Miss Arellano’s optimism is momentarily interrupted when she recounts stereotypes that most people have of Latinas.

“I don’t like people always saying that Mexican girls are the only ones getting pregnant. Yes, we have the highest pregnancy rate, but we have the lowest abortion rate,” says Miss Arellano, who feels that young women often try to take care of themselves, but they are surrounded by myths. “A lot of girls go across the border to get a shot, but they don’t actually know what the shot is, or they drink teas that they have heard prevent pregnancy.”

Despite her hard word and dedication to her community, Miss Arellano admits that she was surprised that she won the NCLA scholarship. In one of her classes, alone, 13 girls applied.

“I didn’t really think that I had a chance, but I realized that I was doing good work in my community,” says Miss Arellano, who states that she was as honest as possible about herself in her essay. “Writing this was really good for me, and I am really happy to have won.”


Diana Urbina, Orange Glen High School

The other high school scholarship recipients are: Andrea Meza of San Pasqual High, Elizabeth Negrette of Oceanside High, Paloma Rocha and Diana Urbina of Orange Glen High and Karanne Tucker of Carlsbad High.

The middle school award recipients are: Patricia M. Benitez and Ana Rojas of La Paloma, Angela Castro and Marisol Solano of Lincoln Middle, Ariana Fierro of Hidden Valley Middle and Janet Perez and Lucierto Zavala of Del Dios Middle.

This Saturday morning, these young Latinas and an estimated 550 to 650 other girls and their mothers will join 112 workshop presenters and Keynote speaker, Maria Elena Gaitan, a multi-media artist, in exploring the world of opportunity. They will discuss topics ranging from mathematics, science and computer technology, to social work, medicine and personal goal setting.
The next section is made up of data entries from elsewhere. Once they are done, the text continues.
-- ==== Sys2Proof/Machine/State.lean ====
section
/-! DEFINITION. The state of the block (10_state.md), the environment's side of it, and the state after reset. -/

namespace Sys2Proof.Machine

/-- ENG_OP, the command in execution (10_state.md R30): NONE, one of the five commands, or ILLEGAL. -/
inductive EngOp where
  | none
  | op (i : Instr)
  | illegal
deriving DecidableEq, Repr

/-- KG_PHASE, the sampling loop KEYGEN is in (R30, 42_keygen.md R132). -/
inductive KgPhase where
  | P
  | Q
  | E
deriving DecidableEq, Repr

/-- The names of the error codes (60_exceptions.md R206); their numbers are `ErrCode.code` in Flags.lean. -/
inductive ErrCode where
  | none
  | nonInvertible
  | illegalCmd
  | domain
  | retryExhausted
deriving DecidableEq, Repr

/-- The fields of STATUS (10_state.md R24). The reserved bits [3] and [63:8] are hardwired and hold no state
(log entry 12). -/
structure Status where
  busy : Bool
  done : Bool
  ovr : Bool
  errcode : BitVec 4
deriving DecidableEq, Repr

/-- The keypair generator's working registers (R30): exact naturals, never truncated (R6). -/
structure KgRegs where
  phase : KgPhase
  p : Nat
  q : Nat
  n : Nat
  phi : Nat
  rej : Nat
deriving DecidableEq, Repr

/-- What a Host access can end in, other than normally. -/
inductive Fault where
  /-- Raised by a Host read or write of the wrong size, at an offset that is no multiple of 8, or beyond offset 0x38
  (20_memory.md R52, R53, R55). It records the offset (R56). Safe: it is the spec's own fault; the step records it in
  the Host's log and the machine goes on, since a BusError does not disturb a command in execution (log entry 5). -/
  | busError (off : Nat)
deriving DecidableEq, Repr

/-- Why a step has no meaning. -/
inductive Refusal where
  /-- Raised by an arm of `exec` whose instruction has no meaning yet: none is left. Safe. -/
  | notModelled (mnemonic : String)
  /-- Raised by a host program's line that R76 gives no meaning: a value or mask not below 2^64, or a label the program
  does not define, at line `pc`. It concerns the Host's own program, no command of the block. Safe (log entry 11). -/
  | illFormedHostLine (pc : Nat)
deriving DecidableEq, Repr

/-- What a Host access answers (20_memory.md R52 to R54, R56). -/
inductive Response where
  | data (off : Nat) (v : Word)
  | done (off : Nat)
  | fault (f : Fault)
deriving DecidableEq, Repr

/-- The Host: the responses it has received (newest first), and the program it runs (30_encoding.md R76) with its
position and its variables, listed by rising number. The model's own reading of the Host (log entries 5, 6, 10). -/
structure HostCtx where
  log : List Response
  program : List HostLine
  pc : Nat
  vars : List (Nat × Word)
deriving DecidableEq, Repr

/-- The state. The first eight fields are the host-visible registers (10_state.md R20), the next five the internal
registers (R30); the last five are the environment's side, which the model holds (log entries 1, 2, 4, 6). -/
structure State where
  cmd : Word
  status : Status
  opa : Word
  opb : Word
  opc : Word
  res0 : Word
  res1 : Word
  res2 : Word
  engOp : EngOp
  la : Word
  lb : Word
  lc : Word
  kg : KgRegs
  /-- The turns still to be taken, the next one first. -/
  schedule : List Turn
  turnCount : Nat
  /-- The draws the RNG port delivers next. -/
  draws : List Word
  drawCount : Nat
  host : HostCtx
deriving DecidableEq, Repr

/-- STATUS after reset: every field 0 (R24, R34). -/
def Status.reset : Status := { busy := false, done := false, ovr := false, errcode := 0 }

/-- The KG_* registers' reset values (R30, R34). -/
def KgRegs.reset : KgRegs := { phase := .P, p := 0, q := 0, n := 0, phi := 0, rej := 0 }

/-- The Host before it has done anything (DESIGN CHOICE, log entry 6). -/
def HostCtx.reset : HostCtx := { log := [], program := [], pc := 0, vars := [] }

/-- The state after reset (R34); the environment's side is empty (DESIGN CHOICE, log entry 6). -/
def State.reset : State where
  cmd := 0
  status := Status.reset
  opa := 0
  opb := 0
  opc := 0
  res0 := 0
  res1 := 0
  res2 := 0
  engOp := .none
  la := 0
  lb := 0
  lc := 0
  kg := KgRegs.reset
  schedule := []
  turnCount := 0
  draws := []
  drawCount := 0
  host := HostCtx.reset

end Sys2Proof.Machine
end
To women like Ms. Gonzalez, helping to provide these young Latinas with a future filled with rewarding careers makes the long hours she volunteers to the NCLA worthwhile.

“Our objectives and purposes are to educate and support Latinas in their professional and personal endeavors, and in their lives,” says Ms. Gonzalez. “We believe we can do this by providing a network of mentors, programs and scholarships that emphasize Latina empowerment through cultural awareness, pride and celebration.”